theorem countP_committedLsq (h : s.InFlight) {r : Option Retirement} (hr : Retires s r) :
    (s.committedLsq r).countP (lsqHolds q) + held q ((selectLoad s).map fun l => l.payload.tag)
      = s.lsq.countP (lsqHolds q) := by
  have h0 := countP_portedLsq q h
  unfold State.committedLsq
  cases hst : retiredStore r with
  | none => exact h0
  | some st =>
    obtain ⟨-, -, -, e, he, hs, -⟩ := retiredStore_at h hr hst
    have hmod := countP_modify_getElem? (lsqHolds q) (fun e : LsqEntry => { e with busy := false })
      (portedLsq_at_store h he hs)
    have hbefore : lsqHolds q (wakeLsq (signals s).broadcast e) = false := by
      cases hl : isLoadEntry e with
      | true => rw [isLoadEntry_not_store hl] at hs; cases hs
      | false => simp [lsqHolds, hl]
    have hafter : lsqHolds q { wakeLsq (signals s).broadcast e with busy := false } = false := by
      simp [lsqHolds, isLoadEntry]
    rw [hbefore, hafter] at hmod
    simp only [releaseLsq]
    omega

/-- The tag of the committing store. -/
def State.storeTag (s : State) (r : Option Retirement) : Option Nat :=
  (retiredStore r).map fun _ => s.robHead

/-- The committing store's entry leaves the queue. -/
theorem storeHolds_committedLsq (h : s.InFlight) {r : Option Retirement} (hr : Retires s r) :
    (s.committedLsq r).countP (storeHolds q) + held q (s.storeTag r)
      = s.lsq.countP (storeHolds q) := by
  have h0 := storeHolds_portedLsq q h
  unfold State.committedLsq State.storeTag
  cases hst : retiredStore r with
  | none => exact h0
  | some st =>
    obtain ⟨-, -, -, e, he, hs, ht, -⟩ := retiredStore_at h hr hst
    have hmod := countP_modify_getElem? (storeHolds q) (fun e : LsqEntry => { e with busy := false })
      (portedLsq_at_store h he hs)
    have hbefore : storeHolds q (wakeLsq (signals s).broadcast e) = q s.robHead := by
      simp [storeHolds, hs, ht]
    have hafter : storeHolds q { wakeLsq (signals s).broadcast e with busy := false } = false := by
      simp [storeHolds, isStoreEntry]
    rw [hbefore, hafter] at hmod
    simp only [releaseLsq, Option.map_some, held_some]
    simpa [h0] using hmod

theorem committedLsq_origin {r : Option Retirement} {i : Nat} {f : LsqEntry}
    (hf : (s.committedLsq r)[i]? = some f) :
    ∃ g, s.portedLsq[i]? = some g ∧
      (f = g ∨ ∃ st, retiredStore r = some st ∧ st.index = i ∧ f = { g with busy := false }) := by
  unfold State.committedLsq at hf
  cases hst : retiredStore r with
  | none => rw [hst] at hf; exact ⟨f, hf, .inl rfl⟩
  | some st =>
    simp only [hst, releaseLsq_getElem?, Option.map_eq_some_iff] at hf
    obtain ⟨g, hg, rfl⟩ := hf
    refine ⟨g, hg, ?_⟩
    split
    · exact .inr ⟨st, rfl, ‹_›, rfl⟩
    · exact .inl rfl

theorem committedLsq_length (s : State) (r : Option Retirement) :
    (s.committedLsq r).length = s.lsq.length := by
  unfold State.committedLsq
  split
  · rw [releaseLsq_length, portedLsq_length]
  · exact portedLsq_length s

/-- A busy entry after load port and commit: woken, and marked issued only as the losing load. -/
theorem committedLsq_busy {r : Option Retirement} {i : Nat} {f : LsqEntry}
    (hf : (s.committedLsq r)[i]? = some f) (hb : f.busy = true) :
    ∃ e, s.lsq[i]? = some e ∧ e.busy = true ∧
      ((∀ l, s.loadRequest = some l → l.index ≠ i) ∧ f = wakeLsq (signals s).broadcast e ∨
        (∃ l, s.loadRequest = some l ∧ l.index = i ∧ wonBy (signals s).win .load = false ∧
          f = { wakeLsq (signals s).broadcast e with issued := true })) := by
  obtain ⟨g, hg, rfl | ⟨st, -, -, rfl⟩⟩ := committedLsq_origin hf
  · obtain ⟨e, he, ⟨hno, rfl⟩ | ⟨l, hl, hidx, rfl⟩⟩ := portedLsq_origin hg
    · exact ⟨e, he, by simpa using hb, .inl ⟨hno, rfl⟩⟩
    · cases hw : wonBy (signals s).win .load with
      | true => rw [hw] at hb; cases hb
      | false =>
        rw [hw] at hb
        exact ⟨e, he, by simpa using hb, .inr ⟨l, hl, hidx, rfl, rfl⟩⟩
  · cases hb

/-- A free place is still free after load port and commit. -/
theorem committedLsq_free {r : Option Retirement} {i : Nat} {f : LsqEntry} (h : s.lsq[i]? = some f)
    (hf : f.busy = false) : ∃ g, (s.committedLsq r)[i]? = some g ∧ g.busy = false := by
  have hi : i < (s.committedLsq r).length := by
    rw [committedLsq_length]; exact (List.getElem?_eq_some_iff.1 h).1
  refine ⟨_, List.getElem?_eq_getElem hi, ?_⟩
  cases hb : (s.committedLsq r)[i].busy with
  | false => rfl
  | true =>
    obtain ⟨e, he, heb, -⟩ := committedLsq_busy (List.getElem?_eq_getElem hi) hb
    rw [h] at he
    cases he
    rw [hf] at heb
    cases heb

theorem nextLsq_none (s : State) (r : Option Retirement) :
    nextLsq s (signals s) none r = s.committedLsq r := by
  cases r with
  | none => rfl
  | some x => obtain ⟨e, st⟩ := x; cases st <;> rfl

theorem nextLsq_some (s : State) (a : Allocation) (r : Option Retirement) :
    nextLsq s (signals s) (some a) r =
      match a.lsq with
      | some (i, e) => (s.committedLsq r).set i e
      | none => s.committedLsq r := by
  rw [← nextLsq_none]
  obtain ⟨entry, rs, lsq, dest⟩ := a
  cases lsq <;> rfl

/-- The tag of the load, or of the store, that dispatch puts into the queue. -/
def loadTag (a : Option Allocation) : Option Nat :=
  a.bind fun a => (a.lsq.map Prod.snd).bind fun e => if isLoadEntry e then some e.tag else none
def newStoreTag (a : Option Allocation) : Option Nat :=
  a.bind fun a => (a.lsq.map Prod.snd).bind fun e => if isStoreEntry e then some e.tag else none

theorem countP_nextLsq (h : s.InFlight) {r : Option Retirement} (hr : Retires s r)
    {b : Option Payload} :
    (nextLsq s (signals s) (dispatch s b) r).countP (lsqHolds q)
      + held q ((selectLoad s).map fun l => l.payload.tag)
      = s.lsq.countP (lsqHolds q) + held q (loadTag (dispatch s b)) := by
  have h0 := countP_committedLsq q h hr
  cases ha : dispatch s b with
  | none => rw [nextLsq_none]; exact h0
  | some a =>
    obtain ⟨-, -, halloc⟩ := dispatch_allocates ha
    rw [nextLsq_some]
    cases halloc with
    | memory d i _ _ hi =>
      obtain ⟨f, hf, hfb⟩ := freeLsq_eq_some hi
      obtain ⟨g, hg, hgb⟩ := committedLsq_free (r := r) hf hfb
      have hset := countP_set_getElem? (lsqHolds q) (dispatchedLsq s b d s.robTail) hg
      have hbefore : lsqHolds q g = false := by simp [lsqHolds, isLoadEntry, hgb]
      have hnew : countIf (lsqHolds q (dispatchedLsq s b d s.robTail)) =
          held q (loadTag (some ⟨dispatchedEntry s.fl (.instr d), none,
            some (i, dispatchedLsq s b d s.robTail), d.dest⟩)) := by
        simp only [loadTag, Option.bind_some, Option.map_some, lsqHolds]
        cases isLoadEntry (dispatchedLsq s b d s.robTail) <;> simp [dispatchedLsq]
      rw [hbefore, countIf_false, hnew] at hset
      simp only
      omega
    | _ => exact h0

theorem storeHolds_nextLsq (h : s.InFlight) {r : Option Retirement} (hr : Retires s r)
    {b : Option Payload} :
    (nextLsq s (signals s) (dispatch s b) r).countP (storeHolds q) + held q (s.storeTag r)
      = s.lsq.countP (storeHolds q) + held q (newStoreTag (dispatch s b)) := by
  have h0 := storeHolds_committedLsq q h hr
  cases ha : dispatch s b with
  | none => rw [nextLsq_none]; exact h0
  | some a =>
    obtain ⟨-, -, halloc⟩ := dispatch_allocates ha
    rw [nextLsq_some]
    cases halloc with
    | memory d i _ _ hi =>
      obtain ⟨f, hf, hfb⟩ := freeLsq_eq_some hi
      obtain ⟨g, hg, hgb⟩ := committedLsq_free (r := r) hf hfb
      have hset := countP_set_getElem? (storeHolds q) (dispatchedLsq s b d s.robTail) hg
      have hbefore : storeHolds q g = false := by simp [storeHolds, isStoreEntry, hgb]
      have hnew : countIf (storeHolds q (dispatchedLsq s b d s.robTail)) =
          held q (newStoreTag (some ⟨dispatchedEntry s.fl (.instr d), none,
            some (i, dispatchedLsq s b d s.robTail), d.dest⟩)) := by
        simp only [newStoreTag, Option.bind_some, Option.map_some, storeHolds]
        cases isStoreEntry (dispatchedLsq s b d s.robTail) <;> simp [dispatchedLsq]
      rw [hbefore, countIf_false, hnew] at hset
      simp only
      omega
    | _ => exact h0

/-- A place after the cycle: as load port and commit left it, or the dispatched entry, at a place that
was free. -/
theorem nextLsq_origin {b : Option Payload} {r : Option Retirement} {i : Nat} {e : LsqEntry}
    (h : (nextLsq s (signals s) (dispatch s b) r)[i]? = some e) :
    (s.committedLsq r)[i]? = some e ∨
      ∃ al f, dispatch s b = some al ∧ al.lsq = some (i, e) ∧ s.lsq[i]? = some f ∧ f.busy = false := by
  cases ha : dispatch s b with
  | none => rw [ha, nextLsq_none] at h; exact .inl h
  | some al =>
    rw [ha, nextLsq_some] at h
    obtain ⟨-, -, halloc⟩ := dispatch_allocates ha
    cases halloc with
    | memory d j _ _ hj =>
      simp only [List.getElem?_set] at h
      split_ifs at h with hji hlen
      · cases h
        obtain ⟨f, hf, hfb⟩ := freeLsq_eq_some hj
        exact .inr ⟨_, f, rfl, by rw [hji], hji ▸ hf, hfb⟩
      · exact .inl h
    | _ => exact .inl h
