-- ==== Sys2Proof/Proofs/SequentialSteps.lean ====
section
/-! PROOF. The step of the sequential semantics: its fetch and checks, what an instruction leaves of
the rest of the core, and the stopped core (60 R602, R610, 49 R551, R560). -/

namespace Sys2Proof.Machine

/-! ### Fetch, check, decode (60 R602, R610) -/

section
variable {s : State}

theorem sequentialFetch_of_fault {pc : Word} {kind : FaultKind}
    (h : fetchCheck s.cfg pc = some kind) : sequentialFetch s pc = .error kind := by
  simp only [sequentialFetch, h]

theorem sequentialFetch_of_undecoded {pc : Word} (h : fetchCheck s.cfg pc = none)
    (hd : decode (s.imemWord pc) = none) : sequentialFetch s pc = .error .decodeError := by
  simp only [sequentialFetch, h, hd]

theorem sequentialFetch_of_decoded {pc : Word} {i : Instr} (h : fetchCheck s.cfg pc = none)
    (hd : decode (s.imemWord pc) = some i) : sequentialFetch s pc = .ok i := by
  simp only [sequentialFetch, h, hd]

/-- A fetch that fails stops the core at the pc. -/
theorem instructionStep_of_error {kind : FaultKind} (h : sequentialFetch s s.pcA = .error kind) :
    instructionStep s = .next (s.raise kind s.pcA s.pcA) := by
  simp only [instructionStep, h]

theorem instructionStep_of_ok {i : Instr} (h : sequentialFetch s s.pcA = .ok i) :
    instructionStep s = exec i s := by
  simp only [instructionStep, h]

/-- The word `withFetchWord` places is the one the pc then reads (log entry 1). -/
theorem imemWord_withFetchWord (hwf : s.imem.wf s.cfg.initFill = true) (w : Word) :
    (s.withFetchWord 32 w.toNat).imemWord s.pcA = w := by
  have hw : BitVec.ofNat 32 (w.toNat % 2 ^ 32) = w := by
    rw [Nat.mod_eq_of_lt w.isLt, BitVec.ofNat_toNat, BitVec.setWidth_eq]
  rw [State.imemWord, State.withFetchWord_imem, State.withFetchWord_cfg, hw,
    Memory.readWord_writeWord _ _ _ _ hwf]

/-- What completion leaves of the core, whatever data memory and halt status become: nothing in
flight, the head moved on by one, and one event with the old head's tag. -/
theorem complete_leaves (s : State) (d : Option Reg) (v next : Word) (mem : Memory) (halt : Halt) :
    let t := { s.complete d v next with dmem := mem, halt := halt }
    t.drained = true ∧ t.robHead = nextTag s.cfg s.robHead ∧
      ∃ w, t.log = s.log ++ [⟨s.cycle, s.robHead, s.pcA, w⟩] :=
  ⟨State.drained_complete s d v next, rfl, d.map fun _ => v, rfl⟩

/-- An instruction changes none of cycle counter, predictor and ROB entries. It stops the core with
a fault, or completes: nothing is in flight, the head has moved on and its event is emitted. -/
theorem seqResult_leaves (s : State) (i : Instr) :
    (seqResult s i).cycle = s.cycle ∧ (seqResult s i).bp = s.bp ∧ (seqResult s i).rob = s.rob ∧
      ((∃ kind addr, seqResult s i = s.raise kind s.pcA addr) ∨
        ((seqResult s i).drained = true ∧ (seqResult s i).robHead = nextTag s.cfg s.robHead ∧
          ∃ v, (seqResult s i).log = s.log ++ [⟨s.cycle, s.robHead, s.pcA, v⟩])) := by
  obtain ⟨k, a, h⟩ | ⟨ea, v, -, h⟩ | h | ⟨v, next, h⟩ := seqResult_cases s i <;> rw [h] <;>
    refine ⟨rfl, rfl, rfl, ?_⟩
  · exact .inl ⟨k, a, rfl⟩
  · exact .inr (complete_leaves s none 0 (s.pcA + 4) (s.dmemStore ea v) s.halt)
  · exact .inr (complete_leaves s none 0 s.pcA s.dmem .halted)
  · exact .inr (complete_leaves s (destOf (instrRd i)) v next s.dmem s.halt)

end

/-! ### The statements -/

/-- Settles O22: the step looks at the level only while the core runs. -/
theorem stoppedCoreStays : Obligations.StoppedCoreStays := step_of_stopped

/-- Settles O23: the check that fails first, a word that does not decode and a word that does each
have their own equation of the sequential step. -/
theorem sequentialStep : Obligations.SequentialStep := by
  intro s hrun hlevel
  rw [step_at_instructions s hrun hlevel]
  refine ⟨fun hmis => ?misaligned, fun halign hout => ?outOfBounds, fun halign hin => ?word⟩
  case misaligned =>
    exact instructionStep_of_error
      (sequentialFetch_of_fault (accessCheck_of_misaligned hmis s.cfg .fetch))
  case outOfBounds =>
    exact instructionStep_of_error
      (sequentialFetch_of_fault (accessCheck_of_outOfBounds (fun _ => halign) hout .fetch))
  case word =>
    have hcheck := (fetchCheck_eq_none_iff s.cfg s.pcA).2 ⟨halign, hin⟩
    exact ⟨fun hd => instructionStep_of_error (sequentialFetch_of_undecoded hcheck hd),
      fun i hd => instructionStep_of_ok (sequentialFetch_of_decoded hcheck hd)⟩

/-- Settles O24: the placed word is read back and decodes to its instruction. -/
theorem placedWordRuns : Obligations.PlacedWordRuns := by
  intro s i hrun hwf halign hin hi
  have hcheck := (fetchCheck_eq_none_iff s.cfg s.pcA).2 ⟨halign, hin⟩
  have hword := congrArg decode (imemWord_withFetchWord hwf (encode i))
  exact (step_at_instructions (s.withFetchWord 32 (encode i).toNat) hrun rfl).trans
    (instructionStep_of_ok (sequentialFetch_of_decoded hcheck (hword.trans (decode_encode hi))))

/-- Settles O21: every arm of `exec` answers the result of its kind, which leaves these fields. -/
theorem sequentialFrame : Obligations.SequentialFrame := by
  intro i s _
  obtain ⟨hcfg, hlevel, himem⟩ := seqResult_frame s i
  exact ⟨seqResult s i, exec_eq i s, hlevel, hcfg, himem, seqResult_leaves s i⟩

end Sys2Proof.Machine
end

*-*-*

» Task statement: Please give an exact copy of the entries above, from the line with "exact (step_at_instructions (s.withFetchWord" down to the line with "these fields. -/", inclusive, and nothing else.

» Output:
  exact (step_at_instructions (s.withFetchWord 32 (encode i).toNat) hrun rfl).trans
    (instructionStep_of_ok (sequentialFetch_of_decoded hcheck (hword.trans (decode_encode hi))))

/-- Settles O21: every arm of `exec` answers the result of its kind, which leaves these fields. -/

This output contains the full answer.